We are in a credit crunch. This is a housing market slump, not a massive economy-wide recession. Yes, it will mean slower growth - companies around the world are affected by the credit crunch, which means they are going to invest less in production. Companies scale back on inventories when they are uncertain if they will be able to sell them. Lower inventories means less production of machinery, components, and parts. The result is a nasty cycle of production cutbacks, lower sales, higher unemployment, declining wages, and the cycle starts over again.

But the underlying fundamentals of the economy are fine. There has been no damage to underlying productivity - in fact, the US is still far more efficient in terms of output per worker than, say, Europe or Japan. It’s one reason why the US economy is actually doing better than both of those two regions, even though the subprime problem itself started in the US.

Is the worst over? Probably not. Will the economy recovery right away? No. But neither am I prepared to think that we’re facing another ‘Great Depression’. I think the US will see a year or so of relatively slow growth, but I would be surprised if we have more than one or two quarters of actual negative GDP growth overall.

If you’re a 20-something couple just getting married, save up for a year or two, and be ready to plunk money down on a house in late 2009/early 2010 or so. Not only will you get a great deal, you’ll be able to lock in at very low rates.

My dad and I both have money with Merrill Lynch. I put a call into him today and I’m inviting my dad to a conf call since we both have the same guy. I actually like our dude and I want to get some straight talk from him (is it feasible to even expect that under the circumstances?). My investment is paltry compared to my dad’s. I’m very concerned, but something tells me they did the right thing…for now.

Sounds like the first line of an updated “We Didn’t Start the Fire.”

Having gotten that earworm into your heads, my work here is done. :slight_smile:

Anybody know how much LB stock the senior VPs dumped last week? Seems like the management always manages to take care of itself first!
The taxpayers be damned!

The execs loot and run. They give themselves huge leaving bonuses and retirements. Even Fannie and Freddie execs expect to get about 30 mill for leaving. They are immune from the damages they cause. It is not an incentive to do the right thing.

Just think what a mess it would have been if the Repubs had been able to privatize Social Security.

The Economist has a writeup of this weekend’s events.
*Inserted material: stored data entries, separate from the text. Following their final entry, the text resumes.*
-- ==== Sys2Proof/Machine/Operands.lean ====
section
/-! DEFINITION. The operand forms of lane instructions: how a code is resolved, read, written and checked, with the
meld names and the waits on results in flight (01 R13 to R19; 02 R44, R45, R50; 03 R57, R61, R62; 07 R118 to R121;
08 R163), and the issue and retirement that every lane instruction shares. -/

namespace Sys2Proof.Machine

/-! ### The call's latched values (01 R22, R23) -/

/-- FMODE as the lane call holds it. -/
def callFmode (g : Group) : BitVec 6 := (g.call.map (·.fmode)).getD g.fmode
/-- TILEW as the lane call holds it. -/
def callTilew (g : Group) : Nat := ((g.call.map (·.tilew)).getD g.tilew).toNat
/-- FMODE.FTZ. -/
def ftzOf (fm : BitVec 6) : Bool := fm.getLsbD 2
/-- FMODE.RM. -/
def rmOf (fm : BitVec 6) : BitVec 2 := fm.extractLsb' 0 2
/-- FMODE.TAGCHK. -/
def tagCheck (fm : BitVec 6) : Bool := fm.getLsbD 3
/-- FMODE.LVCHK. -/
def lvCheck (fm : BitVec 6) : Bool := fm.getLsbD 5
/-- FMODE.UVTRAP. -/
def uvTrap (fm : BitVec 6) : Bool := fm.getLsbD 4

/-! ### Meld names (01 R19; 08 R162, R163) -/

/-- Whether the split in focus is inside a melded region. -/
def melded (s : State) : Bool := (curSplit s).meld && s.g.meld.isSome

/-- The entry of the active renaming table for a name on a path. -/
def renEntry (g : Group) (path name : Nat) : BitVec 10 :=
  match g.meld with
  | none => 0x200
  | some m =>
    match g.ren.getD m.slot none with
    | none => 0x200
    | some t => t.entries.getD (64 * path + name) 0x200

/-- The path of a lane. -/
def pathOf (g : Group) (l : Nat) : Nat :=
  match g.meld with
  | none => 0
  | some m => (m.path.getLsbD l).toNat

/-- The register that a path maps for a code: the V register itself, or what the table gives for an L name; none for
an unmapped name and for every other code. -/
def pathReg (g : Group) (path code : Nat) : Option Nat :=
  if isV code then some code
  else if isL code then
    let e := renEntry g path (code - 0x200)
    if e.getLsbD 9 then none else some (e.toNat % 512)
  else none

/-- The register a lane uses for a code. -/
def laneReg (g : Group) (code l : Nat) : Option Nat := pathReg g (pathOf g l) code

/-- The registers a code may name on either path, by the keys under which results land: V numbers, and the codes of
scalar registers. -/
def codeKeys (g : Group) (code : Nat) : List Nat :=
  if isV code || isS code then [code]
  else ((pathReg g 0 code).toList ++ (pathReg g 1 code).toList).eraseDups

/-! ### Reading (07 R118; 03 R57) -/

/-- The values that an element may give its own lane: the one it holds, and those from before a VINS of another split
until the splits rejoin (07 R121). -/
def elemValues (g : Group) (r l : Nat) : List W32 :=
  readV g r l :: (match g.call with
    | some c => (c.stale.filter (fun p => p.key == r * 32 + l)).map (·.value)
    | none => [])

/-- An element of a vector register as its own lane reads it: +0 for one with an uncorrectable error (02 R50). -/
def readElem (s : State) (r l : Nat) : W32 :=
  if s.g.poison.contains (r * 32 + l) then 0 else
  let vs := elemValues s.g r l
  vs.getD (choose s (freeKey 2 (r * 32 + l)) vs.length) 0

/-- An operand code as lane `l` reads it, 32 bits wide. -/
def readOpnd (s : State) (code l : Nat) : W32 :=
  if isS code then (laneReadS s (code - 0x400)).setWidth 32
  else if code = 0x240 then BitVec.ofNat 32 l
  else if code = 0x241 then BitVec.ofNat 32 (l % callTilew s.g)
  else if code = 0x242 then BitVec.ofNat 32 s.g.index
  else if code = 0x243 then BitVec.ofNat 32 (l / callTilew s.g)
  else match laneReg s.g code l with
    | some r => readElem s r l
    | none => 0
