/-- VCOPY: one internal step for each issue, the instruction repeated until every count is zero. A step that faults
copies nothing (08 R152; 05 R83). The count may carry any tag (DESIGN CHOICE: the manual names none). -/
def execVcopy (f : LaneWord) (s : State) : Out :=
  let act := activeLanes s f.pred
  let reads := [srcs 0 f.a 2 acceptAddr, srcs 1 f.b 2 acceptAddr, src 2 f.c .any]
  finishLane s do
    let t := laneReady s act reads reads
    let s1 := t.1
    laneChecks s1 act reads []
    let left := (lanesOf act).filter (fun l => readOpnd s1 f.c.toNat l != 0)
    if left.isEmpty then return copyDone s act t.2 f.form.length s1
    let size (l : Nat) : Nat := copySize (laneBase s1 f.a.toNat l) (readOpnd s1 f.c.toNat l)
    let xs ← perLane s1 left (fun l =>
      bothChecks (runCheck s1 .read (laneBase s1 f.b.toNat l) (size l))
        (runCheck s1 .write (laneBase s1 f.a.toNat l) (size l)))
    let uses (p : Nat × List Access × List Access) : List (Nat × Access × Use) :=
      (runSectors p.2.1 (size p.1)).map (fun a => (p.1, a, Use.read)) ++
      (runSectors p.2.2 (size p.1)).map (fun a => (p.1, a, Use.write 0))
    let s2 ← laneUses s1 (xs.flatMap uses)
    let r := xs.foldl (copyLane f) ([], s2, false)
    let fl := t.2 ||| flagIf r.2.2 flagUE
    let s3 := issueWords r.2.1 r.1 (fl ||| (curSplit s).flags)
    if left.any (fun l => readOpnd s3 f.c.toNat l != 0) then return copyOn s fl s3
    return copyDone s act fl f.form.length s3

/-! ### VDEC (07 R135) -/

/-- The field a lane decodes: whether it overruns or is malformed before any byte is read, the bytes it reads. -/
inductive VdecPlan where
  | stop (next : W32)
  | fixed (bit : Nat) (width : Nat)
  | leb (byte : Nat)
  deriving DecidableEq, Repr

/-- What a lane's operands ask for. -/
def vdecPlan (f : LaneWord) (b c : W32) : VdecPlan :=
  if (f.imm.extractLsb' 0 2).toNat ≤ 1 then
    let w := (f.imm.extractLsb' 2 5).toNat + 1
    if c.toNat < b.toNat + w then .stop 0xFFFFFFFF else .fixed b.toNat w
  else if b.toNat % 8 != 0 then .stop 0xFFFFFFFE
  else .leb (b.toNat / 8)

/-- A byte of the stream checked as a lane load. -/
def vdecCheck (s : State) (base : W64) (i : Nat) : Except AccFault Access :=
  checkAccess s s.g.ctx s.g.core [0] .read 1 (base + BitVec.ofNat 64 i)

/-- A byte of the stream loaded: +0 in a bad word, with a log record (02 R50; 22 R311). -/
def vdecByte (both : List Nat) (l : Nat) (acc : List Byte × State) (a : Access) : List Byte × State :=
  let r := loadFrom acc.2 a 1 (both.contains (a.pa / 64))
  if wordLost acc.2 a then
    (acc.1 ++ [0], { r.2 with log := r.2.log ++ [laneRecord acc.2 (.mem a.pa) l acc.1.length] })
  else (acc.1 ++ r.1.take 1, r.2)

/-- The bytes of a LEB128 field from byte `i` on, at most `n`: up to the first without the continuation bit, or the last
one inside the limit. -/
def lebBytes (s : State) (base : W64) (l limit : Nat) : Nat → Nat → Except AccFault (List Access)
  | 0, _ => .ok []
  | n + 1, i => do
    if limit < 8 * (i + 1) then return []
    let a ← vdecCheck s base i
    let b := (vdecByte [] l ([], s) a).1.headD 0
    if b.getLsbD 7 then return a :: (← lebBytes s base l limit n (i + 1)) else return [a]

/-- The bytes that a lane's field reads, checked: of several faults the kind that comes first (18 R285). -/
def vdecReads (s : State) (base : W64) (l : Nat) (limit : Nat) : VdecPlan → Except AccFault (List Access)
  | .stop _ => .ok []
  | .fixed bit w =>
    let rs := (List.range ((bit + w + 7) / 8 - bit / 8)).map (fun i => vdecCheck s base (bit / 8 + i))
    match sortBy (fun f => faultRank f.code) (rs.filterMap faultOf) with
    | e :: _ => .error e
    | [] => .ok (rs.filterMap Except.toOption)
  | .leb i => lebBytes s base l limit 5 i

/-- The number that LEB128 bytes stand for. -/
def lebValue : List Byte → Nat
  | [] => 0
  | b :: bs => b.toNat % 128 + 128 * lebValue bs

/-- A field's value and the offset after it, from the bytes read. -/
def vdecResult (f : LaneWord) (limit : Nat) (bs : List Byte) : VdecPlan → W32 × W32
  | .stop next => (0, next)
  | .fixed bit w =>
    let z := BitVec.ofNat 32 (leNat bs / 2 ^ (bit % 8) % 2 ^ w)
    (if f.imm.getLsbD 0 then (z >>> 1) ^^^ (0 - (z &&& 1)) else z, BitVec.ofNat 32 (bit + w))
  | .leb i =>
    if (bs.getLast?.map (fun b => !b.getLsbD 7)).getD false then
      if 2 ^ 32 ≤ lebValue bs then (0, 0xFFFFFFFE)
      else (BitVec.ofNat 32 (lebValue bs), BitVec.ofNat 32 (8 * (i + bs.length)))
    else if limit < 8 * (i + bs.length + 1) && bs.length < 5 then (0, 0xFFFFFFFF)
    else (0, 0xFFFFFFFE)

/-- VDEC: the value to d and the offset after the field to d+1, both U32. -/
def execVdec (f : LaneWord) (s : State) : Out :=
  laneIssue f.form.length f.pred [src 0 f.a .any, src 1 f.b .any, src 2 f.c .any] [dst f.d 2] s (fun act s => do
    let base := laneReadS s (f.a.toNat - 0x400)
    let limit (l : Nat) : Nat := (readOpnd s f.c.toNat l).toNat
    let plan (l : Nat) : VdecPlan := vdecPlan f (readOpnd s f.b.toNat l) (readOpnd s f.c.toNat l)
    let xs ← perLane s (lanesOf act) (fun l =>
      if !vaOk base then .error ⟨0x06, 0, base⟩ else vdecReads s base l (limit l) (plan l))
    let s1 ← laneUses s (xs.flatMap (fun p => p.2.map (fun a => (p.1, a, Use.read))))
    let r := xs.foldl (fun (acc : List (Nat × W32 × W32) × State) p =>
      let bs := p.2.foldl (vdecByte (bothSectors (xs.flatMap (·.2))) p.1) ([], acc.2)
      (acc.1 ++ [(p.1, vdecResult f (limit p.1) bs.1 (plan p.1))], bs.2)) ([], s1)
    let bad := s.log.length < r.2.log.length
    let vals := r.1.map (fun p => (p.1, p.2.1))
    let nexts := r.1.map (fun p => (p.1, p.2.2))
    pure (landResult r.2 f.la
      (keyWrites r.2.g f.d.toNat vals (fun _ => 2) ++ keyWrites r.2.g (f.d.toNat + 1) nexts (fun _ => 2)), flagIf bad flagUE))

end Sys2Proof.Machine
end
They’re not quite optimistic about this.

Canada has the Canada Mortgage & Housing Corp, a federal Crown corporation. The CMHC only provides mortgage loan insurance, for mortgages where the buyers pay less than 20% of the purchase price. Those insurance premiums are built into the mortgage cost so are ultimately paid by the purchasers, and the insurance is based on general insurance policies, so the government isn’t at risk of stepping in.

I don’t think that’s comparable to Fannie Mae & Freddie Mac. Those two actually provide funding and debt guarantees, don’t they?

Heres the jerk responsible for much of this. he is McCains economic adviser. Makes you all warm and fuzzy doesn’t it.
Last week the watch list for failing banks was at 200. Today it is 1000. It could get uglier. FDIC is getting emptied. Where does it end?

Titled “Nightmare On Wall Street”? “Not quite optimistic” sums it up nicely.